I believe I found an error in a paper to Bayesian neural networks. I think the expression of the covariance of the posterior predictive is wrong, and I wrote down my own calculation. Would be great if a seasoned Bayesian could take a look.

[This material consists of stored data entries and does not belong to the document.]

/-! ### The matrix engine, streams and width -/

/-- Tiles of 32 rows and 64 columns of K8P4SF, the shape that file 11 works out; S0 holds the shape. -/
def shaped : Group := { young with s := young.s.set 0 0x4020 }
def shapedS : State := { placed shaped placedTeam fun k => { k with tsh := Tab.replicate 16 0x4020 } with grids := [slotGrid] }
theorem shaped_at : At shapedS shaped placedTeam slotGrid := ⟨rfl, rfl, rfl, rfl, rfl, regs_sound rfl rfl, rfl, rfl, rfl, rfl, rfl, rfl, rfl⟩
def ex : Ctx := here shaped placedTeam slotGrid
def eng : Eng := ⟨0, placedTeam, slotGrid, 0, shaped.s.get⟩
def engStream : State := streaming idleStream slotGrid
theorem witness_EngineResult :
    (∃ r, engineRow (.tcfg 15 0 0) = some r ∧ shapedS.Issues ex r.toks r.uses ∧ r.ok eng shapedS) ∧
    (∃ r, engineRow (.mma 0 15 1 0) = some r ∧ shapedS.Issues ex r.toks r.uses ∧ r.ok eng shapedS) ∧
    Sound shapedS ∧ (shapedS.core 0).engine = none ∧ shapedS.acquiring ex = false ∧ 1 ≤ ex.grid.accg ∧ (shapedS.Inside ex fun _ => 4) ∧
    (∃ r, engineRow (.accz 0 0) = some r ∧ engStream.StreamIssues (hereS idleStream slotGrid) r.toks ∧
      r.ok ⟨0, placedTeam, slotGrid, 0, idleStream.s.get⟩ engStream) ∧ Sound engStream ∧ (engStream.core 0).engine = none :=
  ⟨⟨_, rfl, here_issues shaped_at _ _, by simp only [engine]; decide +kernel⟩,
    ⟨_, rfl, here_issues shaped_at _ _, by simp only [engine]; decide +kernel⟩, ⟨rfl, by decide +kernel⟩, rfl, by decide +kernel, by decide,
    here_inside shaped_at fun _ => by decide,
    ⟨_, rfl, stream_issues rfl rfl rfl _, by simp only [engine]; decide +kernel⟩, ⟨rfl, by decide +kernel⟩, rfl⟩
theorem witness_TransposeResult : Sound shapedS ∧ shapedS.Issues ex [] [] ∧ (shapedS.core 0).engine = none ∧ shapedS.acquiring ex = false ∧
    1 ≤ ex.grid.accg ∧ (shapedS.Inside ex fun _ => 4) ∧ (shapedS.tile eng 15).rows = 32 ∧ (shapedS.tile eng 15).cols = 64 ∧
    (shapedS.tile eng 15).w = 8 :=
  ⟨⟨rfl, by decide +kernel⟩, here_issues shaped_at _ _, rfl, by decide +kernel, by decide, here_inside shaped_at fun _ => by decide,
    by decide +kernel, by decide +kernel, by decide +kernel⟩
/-- The same tiles under a matrix stream. -/
def tiledStream : State := { engStream.modCore 0 fun k => { k with tsh := Tab.replicate 16 0x4020 } with cur := some (.stream 0 false) }
theorem witness_TransposeResult_stream : Sound tiledStream ∧ tiledStream.StreamIssues (hereS idleStream slotGrid) [] ∧
    (hereS idleStream slotGrid).copy = false ∧ (tiledStream.core 0).engine = none ∧ 1 ≤ slotGrid.accg ∧
    (tiledStream.tile ⟨0, placedTeam, slotGrid, 0, idleStream.s.get⟩ 15).rows = 32 ∧
    (tiledStream.tile ⟨0, placedTeam, slotGrid, 0, idleStream.s.get⟩ 15).cols = 64 ∧
    (tiledStream.tile ⟨0, placedTeam, slotGrid, 0, idleStream.s.get⟩ 15).w = 8 :=
  ⟨⟨rfl, by decide +kernel⟩, stream_issues rfl rfl rfl _, rfl, rfl, by decide, by decide +kernel, by decide +kernel, by decide +kernel⟩
theorem witness_ProductResult : Sound shapedS ∧ (shapedS.core eng.c).pool.wf = true ∧ eng.t.accG.Nodup ∧
    (denseProduct shapedS eng 0 15 0).acc % 64 = 0 ∧
    (denseProduct shapedS eng 0 15 0).acc + 4 * (denseProduct shapedS eng 0 15 0).m * (denseProduct shapedS eng 0 15 0).n ≤
      65536 * eng.t.accG.length :=
  ⟨⟨rfl, by decide +kernel⟩, rfl, by decide +kernel, by decide +kernel, by decide +kernel⟩
/-- A kernel that declares both streams at offset 0, and a team that has kept a code. -/
def forkGrid : Grid := { placedGrid with kern := { placedKern with strms := [(0, false), (0, true)] } }
def keptTeam (c : Byte) : Team := { placedTeam with kept := c }
def forking (c : Byte) : State := { placed young (keptTeam c) id with grids := [forkGrid] }
def fx (c : Byte) : Ctx := here young (keptTeam c) forkGrid
theorem forking_at (c : Byte) : At (forking c) young (keptTeam c) forkGrid := ⟨rfl, rfl, rfl, rfl, rfl, regs_sound rfl rfl, fresh_young⟩
theorem witness_ForkResult :
    (((forking 0).Inside (fx 0) fun _ => 4) ∧ ((forking 0).team 0 0).isSome = true ∧
      (forking 0).Issues (fx 0) (List.finRange 128) ((List.finRange 128).map keyS) ∧
      (forking 0).forkChecks (fx 0) false 0 0 (forkPlace (fx 0) false) (wordOf (.fork 126 false 7)) = none ∧ Releases (forking 0) (fx 0) .team ∧
      ((forking 0).core (forkPlace (fx 0) false).1).matrixStream = none ∧ ((forking 0).core (forkPlace (fx 0) false).1).copyStream = none) ∧
    (forking 0).streamsIdle 0 0 (keptTeam 0) = true ∧ (forking 0).streamWritesOpen (fx 0) = false ∧ ((forking 0).team 0 0).map Team.kept = some 0 ∧
    ((forking 1).Inside (fx 1) fun _ => 4) ∧ (forking 1).Issues (fx 1) [] [] ∧ (forking 1).streamsIdle 0 0 (keptTeam 1) = true ∧
    (forking 1).streamWritesOpen (fx 1) = false ∧
    ((forking 1).team 0 0).map Team.kept = some 1 ∧ (1 : Byte) ≠ 0 :=
  ⟨⟨here_inside (forking_at _) fun _ => by decide, rfl, here_issues (forking_at _) _ _, by decide +kernel, .inr (by decide +kernel),
      rfl, rfl⟩, by decide +kernel, by decide +kernel, rfl, here_inside (forking_at _) fun _ => by decide, here_issues (forking_at _) _ _,
    by decide +kernel, by decide +kernel, rfl, by decide⟩
/-- Why a group at width 64 keeps its width when SETW asks for 16 (R18, R298). -/
def Keeps (s : State) (x : Ctx) : Prop :=
  x.g.grant.lanes ≤ Grant.w16.lanes ∨ s.queuesBusy x.c x.g = true ∨ s.asyncOf x.c x.g = true ∨ (s.core x.c).freeGroups.length < 3 ∨
    (∃ b < 4, ∃ c < 4, b ≠ c ∧ (∃ p < 16, x.g.hlanes.has (Fin.ofNat 64 (b * 16 + p)) = true) ∧
      ∃ p < 16, x.g.hlanes.has (Fin.ofNat 64 (c * 16 + p)) = true) ∨
    (x.g.hmode = true ∧ ∃ k, s.bankOf x.c x.gid x.g = some k ∧ (s.queuesBusy x.c k.snap = true ∨ k.snap.tok ≠ 0))
theorem witness_WidthResult :
    base.Issues bx [127, 126] [keyS 126] ∧ base.Issues bx [127] [] ∧ (∀ p, bx.g.lst.get p ≠ .parked) ∧ (base.Inside bx fun _ => bx.pc + 4) ∧
    (bx.g.s.get 126).toNat = 0 ∧ ((0 : Nat) = 0 ∨ 32 < (0 : Nat)) ∧ ¬Keeps base bx ∧ (∀ b ∈ bx.g.busy, b.left = 0) := by
  refine ⟨base_issues _ _, base_issues _ _, by decide +kernel, base_next, by decide +kernel, by decide, ?_, fun b hb => by cases hb⟩
  rintro (h | h | h | h | ⟨b, -, c, -, -, ⟨p, -, h⟩, -⟩ | ⟨h, -⟩)
  · exact absurd h (by decide +kernel)
  · exact absurd h (by decide +kernel)
  · exact absurd h (by decide +kernel)
  · exact absurd h (by decide +kernel)
  · rw [show bx.g.hlanes = 0 from rfl] at h; simp [Lanes.has] at h
  · cases h
/-- A group of which only the first 16 lanes are in handler mode, and one of which all are. -/
def handledPart : Group := { handled with hlanes := 0xFFFF }
def partS : State := (withGroup handledPart).modCore 0 fun k => { k with banks := k.banks.set 0 (some heldBank) }
def wx : Ctx := ⟨0, 0, handledPart, placedTeam, 0, 0, placedGrid, 0, 0xFFFF⟩
theorem part_ctx : partS.ctxOf 0 0 = some wx := by
  have hg : partS.group 0 0 = some handledPart := rfl
  have ht : partS.team 0 handledPart.team = some placedTeam := rfl
  have hr : partS.grid placedTeam.grid = some placedGrid := rfl
  have h1 : handledPart.issueAddr = some 0 := by decide +kernel
  have h2 : handledPart.actAt 0 = 0xFFFF := by decide +kernel
  simp only [State.ctxOf, hg, ht, hr, h1, h2]
  rfl
theorem witness_WidthResult_handler :
    (partS.Issues wx [127] [] ∧ (∀ p, handledPart.lst.get p ≠ .parked) ∧ (partS.Inside wx fun _ => 4) ∧ ¬Keeps partS wx ∧
      handledPart.hmode = true ∧ partS.bankOf 0 0 handledPart = some heldBank ∧ handledPart.dels = []) ∧
    returning.Issues rx [127] [] ∧ (∀ p, handled.lst.get p ≠ .parked) ∧ (returning.Inside rx fun _ => 4) ∧ Keeps returning rx := by
  have hl : ∀ p, partS.laneLen 0 0 handledPart p = if p.val < 16 then 0x100 else 0x10000 := by decide +kernel
  have hr : ∀ p, returning.laneLen 0 0 handled p = 0x100 := by decide +kernel
  have hn : ∀ p, ((wx.lpcAfter fun _ => 4).get p).toNat < 0x100 := by decide +kernel
  have hm : ∀ p, ((rx.lpcAfter fun _ => 4).get p).toNat < 0x100 := by decide +kernel
  refine ⟨⟨⟨rfl, part_ctx, by simp [wx, handledPart, handled, young, Group.fresh], by simp, rfl⟩, by decide +kernel, fun p _ _ h => ?_, ?_,
    by decide +kernel, by decide +kernel, rfl⟩, returning_issues _ _, by decide +kernel, fun p _ _ h => ?_, ?_⟩
  · have h : ((wx.lpcAfter fun _ => 4).get p).toNat = partS.laneLen 0 0 handledPart p := h
    have := hn p; rw [hl p] at h; split at h <;> omega
  · rintro (h | h | h | h | ⟨b, hb, c, hc, hne, ⟨p, hp, h⟩, q, hq, h'⟩ | ⟨-, k, hk, h⟩)
    · exact absurd h (by decide +kernel)
    · exact absurd h (by decide +kernel)
    · exact absurd h (by decide +kernel)
    · exact absurd h (by decide +kernel)
    · have hv : ∀ p : Fin 64, Lanes.has wx.g.hlanes p = true → p.val < 16 := by decide +kernel
      have h1 := hv _ h; have h2 := hv _ h'
      simp only [Fin.ofNat] at h1 h2
      omega
    · rw [show partS.bankOf wx.c wx.gid wx.g = some heldBank by decide +kernel] at hk
      obtain rfl := Option.some.inj hk
      exact absurd h (by decide +kernel)
  · have h : ((rx.lpcAfter fun _ => 4).get p).toNat = returning.laneLen 0 0 handled p := h
    have := hm p; rw [hr p] at h; omega
  · exact .inr (.inr (.inr (.inr (.inl ⟨0, by decide, 1, by decide, by decide, ⟨0, by decide, by decide +kernel⟩, 0, by decide, by decide +kernel⟩))))
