/-! ## The decoder: loading and steps -/

/-- 43_decoder.md R201: DLOAD, legal in every D_STATE, loads the blob and starts a fresh decode in HDR_COUNT with every
other decoder component empty or zero; above D_CAP_BYTES the decoder is unchanged and the bytes are consumed; a malformed
one consumes its operands too and gives NONZERO_FIELD. -/
def Obligations.DloadStartsFreshDecode : Prop :=
  ∀ (s : State) (n : Word) (q : List Word), s.io.n = n :: q → n.toNat ≤ s.io.dDin.length →
    let s1 := (s.setN q).setDDin (s.io.dDin.drop n.toNat)
    (s.cfg.dCapBytes < n.toNat → exec .dload s = .next (s1.respond 0x0306#16 0#256)) ∧
    (n.toNat ≤ s.cfg.dCapBytes → exec .dload s = .next ((s1.setD
      { state := .hdrCount, buf := s.io.dDin.take n.toNat, pos := 0, nsym := 0, entry := 0, cursym := 0#8, curlen := 0#8,
        table := [], total := 0#32, emit := 0#32, scr := [], out := [], errk := 0#8, errs := 0#8 }).respond
        0x0000#16 0#256)) ∧
    ∀ c : Word, OperandsPresented c s → c.extractLsb' 24 8 = 0x30#8 →
      c.extractLsb' 0 24 ≠ 0#24 → runWord c s = .next (s1.respond 0x0205#16 0#256)

/-- DSTEP and DRUN fail with BAD_STATE and change nothing else in IDLE, DONE and ERROR (43_decoder.md R202, R209); with a
non-zero field they fail with NONZERO_FIELD in every phase. -/
def Obligations.RestPhasesRefuseToStep : Prop :=
  ∀ (s : State) (i : Instr), (i = .dstep ∨ i = .drun) →
    (s.d.state = .idle ∨ s.d.state = .done ∨ s.d.state = .error →
      exec i s = .next (s.respond 0x0405#16 0#256)) ∧
    ∀ c : Word, s.PortsClear →
      (c.extractLsb' 24 8 = 0x31#8 ∨ c.extractLsb' 24 8 = 0x32#8) → c.extractLsb' 0 24 ≠ 0#24 →
      runWord c s = .next (s.respond 0x0205#16 0#256)

/-- 43_decoder.md R203: the HDR_COUNT step. -/
def Obligations.DstepReadsSymbolCount : Prop :=
  ∀ s : State, s.d.state = .hdrCount →
    (8 * s.d.buf.length < s.d.pos + 8 → exec .dstep s =
      .next ((s.setD { s.d with state := .error, errk := 0x04#8, errs := 0x01#8 }).respond 0x0104#16 0#256)) ∧
    (s.d.pos + 8 ≤ 8 * s.d.buf.length → ∃ c, c = bitsVal (readBits s.d.buf s.d.pos 8) ∧ c ≤ 255 ∧ exec .dstep s =
      .next ((s.setD { s.d with pos := s.d.pos + 8, nsym := c + 1, entry := 0, table := [], state := .hdrSym }).respond
        0x0000#16 0#256))

/-- 43_decoder.md R204: the HDR_SYM step; every byte is accepted as a symbol. -/
def Obligations.DstepReadsSymbol : Prop :=
  ∀ s : State, s.d.state = .hdrSym →
    (8 * s.d.buf.length < s.d.pos + 8 → exec .dstep s =
      .next ((s.setD { s.d with state := .error, errk := 0x04#8, errs := 0x01#8 }).respond 0x0104#16 0#256)) ∧
    (s.d.pos + 8 ≤ 8 * s.d.buf.length → ∃ x : Byte, x.toNat = bitsVal (readBits s.d.buf s.d.pos 8) ∧ exec .dstep s =
      .next ((s.setD { s.d with pos := s.d.pos + 8, cursym := x, state := .hdrLen }).respond 0x0000#16 0#256))

/-- 43_decoder.md R205: the HDR_LEN step; a length of 0 fails with ZERO_LEN, D_POS being past the field. -/
def Obligations.DstepReadsCodeLength : Prop :=
  ∀ s : State, s.d.state = .hdrLen →
    (8 * s.d.buf.length < s.d.pos + 8 → exec .dstep s =
      .next ((s.setD { s.d with state := .error, errk := 0x04#8, errs := 0x01#8 }).respond 0x0104#16 0#256)) ∧
    (s.d.pos + 8 ≤ 8 * s.d.buf.length → bitsVal (readBits s.d.buf s.d.pos 8) = 0 → exec .dstep s =
      .next ((s.setD { s.d with pos := s.d.pos + 8, state := .error, errk := 0x04#8, errs := 0x02#8 }).respond
        0x0204#16 0#256)) ∧
    (s.d.pos + 8 ≤ 8 * s.d.buf.length → bitsVal (readBits s.d.buf s.d.pos 8) ≠ 0 →
      ∃ len : Byte, len.toNat = bitsVal (readBits s.d.buf s.d.pos 8) ∧ exec .dstep s =
        .next ((s.setD { s.d with pos := s.d.pos + 8, curlen := len, state := .hdrCode }).respond 0x0000#16 0#256))

/-- 43_decoder.md R206: the HDR_CODE step; a second entry with the same code fails with DUP_CODE under the policy fault,
D_POS being past the field, and is kept under the other two. The premise D_CURLEN ≠ 0 is part of the invariant. -/
def Obligations.DstepReadsCodeValue : Prop :=
  ∀ s : State, s.d.state = .hdrCode → s.d.curlen ≠ 0#8 →
    let len := s.d.curlen.toNat
    let v := bitsVal (readBits s.d.buf s.d.pos len)
    let dup : Prop := s.cfg.dupCodePolicy = .fault ∧ ∃ e ∈ s.d.table, e.len = len ∧ e.val = v
    (8 * s.d.buf.length < s.d.pos + len → exec .dstep s =
      .next ((s.setD { s.d with state := .error, errk := 0x04#8, errs := 0x01#8 }).respond 0x0104#16 0#256)) ∧
    (s.d.pos + len ≤ 8 * s.d.buf.length → dup → exec .dstep s =
      .next ((s.setD { s.d with pos := s.d.pos + len, state := .error, errk := 0x04#8, errs := 0x03#8 }).respond
        0x0304#16 0#256)) ∧
    (s.d.pos + len ≤ 8 * s.d.buf.length → ¬ dup → exec .dstep s =
      .next ((s.setD { s.d with
        pos := s.d.pos + len
        table := s.d.table ++ [{ sym := s.d.cursym, len := len, val := v }]
        entry := s.d.entry + 1
        state := if s.d.entry + 1 = s.d.nsym then .total else .hdrSym }).respond 0x0000#16 0#256))

/-- 43_decoder.md R207: the TOTAL step; total_symbols = 0 ends the decode at once. -/
def Obligations.DstepReadsTotalSymbols : Prop :=
  ∀ s : State, s.d.state = .total →
    (8 * s.d.buf.length < s.d.pos + 32 → exec .dstep s =
      .next ((s.setD { s.d with state := .error, errk := 0x04#8, errs := 0x01#8 }).respond 0x0104#16 0#256)) ∧
    (s.d.pos + 32 ≤ 8 * s.d.buf.length → ∃ n : Word, n.toNat = bitsVal (readBits s.d.buf s.d.pos 32) ∧ exec .dstep s =
      .next ((s.setD { s.d with
        pos := s.d.pos + 32
        total := n
        emit := 0#32
        scr := []
        state := if n = 0#32 then .done else .payload }).respond 0x0000#16 0#256))

/-- The PAYLOAD step of 43_decoder.md R208: one bit is read and looked up with the scratch string; a match emits one symbol
on D_DOUT and in D_OUT, and the last one ends the decode; without a match the 256th bit fails with NO_MATCH. A step that
emits needs D_DOUT drained (70_reset_and_hazards.md R324). The premise D_EMIT < D_TOTAL is part of the invariant. -/
def Obligations.DstepReadsPayloadBit : Prop :=
  ∀ s : State, s.d.state = .payload → s.d.emit.toNat < s.d.total.toNat →
    let scr := s.d.scr ++ [bitAt s.d.buf s.d.pos]
    let found := lookup s.cfg.dupCodePolicy s.d.table scr
    (8 * s.d.buf.length < s.d.pos + 1 → exec .dstep s =
      .next ((s.setD { s.d with state := .error, errk := 0x04#8, errs := 0x04#8 }).respond 0x0404#16 0#256)) ∧
    (s.d.pos + 1 ≤ 8 * s.d.buf.length → found = none → s.d.scr.length < 255 → exec .dstep s =
      .next ((s.setD { s.d with pos := s.d.pos + 1, scr := scr }).respond 0x0000#16 0#256)) ∧
    (s.d.pos + 1 ≤ 8 * s.d.buf.length → found = none → 255 ≤ s.d.scr.length → exec .dstep s =
      .next ((s.setD { s.d with pos := s.d.pos + 1, scr := scr, state := .error, errk := 0x04#8, errs := 0x05#8 }).respond
        0x0504#16 0#256)) ∧
    (∀ x, s.d.pos + 1 ≤ 8 * s.d.buf.length → found = some x → s.io.dReady = true → ∃ emit : Word,
      emit.toNat = s.d.emit.toNat + 1 ∧ exec .dstep s =
      .next (((s.setD { s.d with
        pos := s.d.pos + 1
        out := s.d.out ++ [x]
        emit := emit
        scr := []
        state := if s.d.emit.toNat + 1 = s.d.total.toNat then .done else .payload }).putD [x]).respond 0x0000#16 0#256))

/-! ## The decoder: whole decodes -/

/-- 43_decoder.md R210: from every state in which a decode runs, D_DOUT being drained (undrained, DRUN may be stuck: R324),
DRUN completes, in DONE or ERROR, and does what at most 770 + 8·|D_BUF| DSTEPs do one after the other: the same decoder, the
same bytes on D_DOUT, the same status. R210 says so of a run from HDR_COUNT; the other running phases are the model's
inference (log 9). -/
def Obligations.DrunEndsWithinBound : Prop :=
  ∀ s : State, phaseAtRest s.d.state = false → s.io.dReady = true →
    ∃ n t u, 1 ≤ n ∧ n ≤ 770 + 8 * s.d.buf.length ∧ exec .drun s = .next t ∧ (t.d.state = .done ∨ t.d.state = .error) ∧
      execAll (List.replicate n .dstep) s = .next u ∧ u.d = t.d ∧ u.io.dDout = t.io.dDout ∧ u.status = t.status

/-- 43_decoder.md R202: "Any sequence of DSTEPs that reaches DONE or ERROR gives the same state as one DRUN from the same
starting state", STATUS and responses apart. -/
def Obligations.DstepsReachWhatDrunReaches : Prop :=
  ∀ (n : Nat) (s t u : State), phaseAtRest s.d.state = false → execAll (List.replicate n .dstep) s = .next u →
    (u.d.state = .done ∨ u.d.state = .error) → exec .drun s = .next t →
    t.d = u.d ∧ t.io.dDout = u.io.dDout ∧ t.p = u.p ∧ t.u = u.u ∧ t.io.pDout = u.io.pDout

Imagine a regression scenario. We want to learn a function ##f_{\theta}: \mathbb{R}^m \rightarrow \mathbb{R}^n ## such that it fits the data set ##X=\{ ( x_i, y_i)| i=1,...,N \}## as good as possible, where the ##x_i## is the model input and ##y_i## the target. The data points are i.i.d. The function is parametrized by ##\theta \in \mathbb{R}^d##. Given ##\theta##, we expect the desired target ##y## to a given input ##x## to be normally distributed around ##f_{\theta}(x)##. This gives the likelihood function

$$

p(y|x,\theta) = \mathcal{N}(f_{\theta}(x),\Sigma).

$$

Suppose now that we wrote down the posterior ##p(\theta| X)## and, by whatever means, we obtained samples from it,

$$

S=\{ \theta_i | \theta_i \sim p(\theta| X), i=1,...M \}.

$$

The posterior predictive distribution (typically applied to an ##x## that was not seen before) is now given by

$$

p(y | x, X) = \int p(y|x, \theta) p(\theta | X) \text{d} \theta.

$$

The final prediction of our model can now be written as an average over the predictions given by the posterior samples, i.e.

$$

\begin{align}

\hat{y} & = \mathbb{E}_{y|x,X}(y) \\

& = \int y p(y | x, X) \text{d}y \\

& = \int y \int p(y|x, \theta) p(\theta | X) \text{d} \theta \text{d}y \\

& = \int \mathbb{E}_{y|x,\theta}(y) p(\theta | X) \text{d} \theta \\

& = \mathbb{E}_{\theta | X} \Big( \mathbb{E}_{y|x,\theta}(y) \Big) \\

& = \mathbb{E}_{\theta | X} \Big( f_{\theta}(x) \Big) \\

& \approx \frac{1}{|S|-1} \sum_{\theta_{i} \in S} f_{\theta_{i}}(x),

\end{align}

$$

where in the penultimate line we used the likelihood function from above and the last line is the typical Monte Carlo estimator for the true posterior mean.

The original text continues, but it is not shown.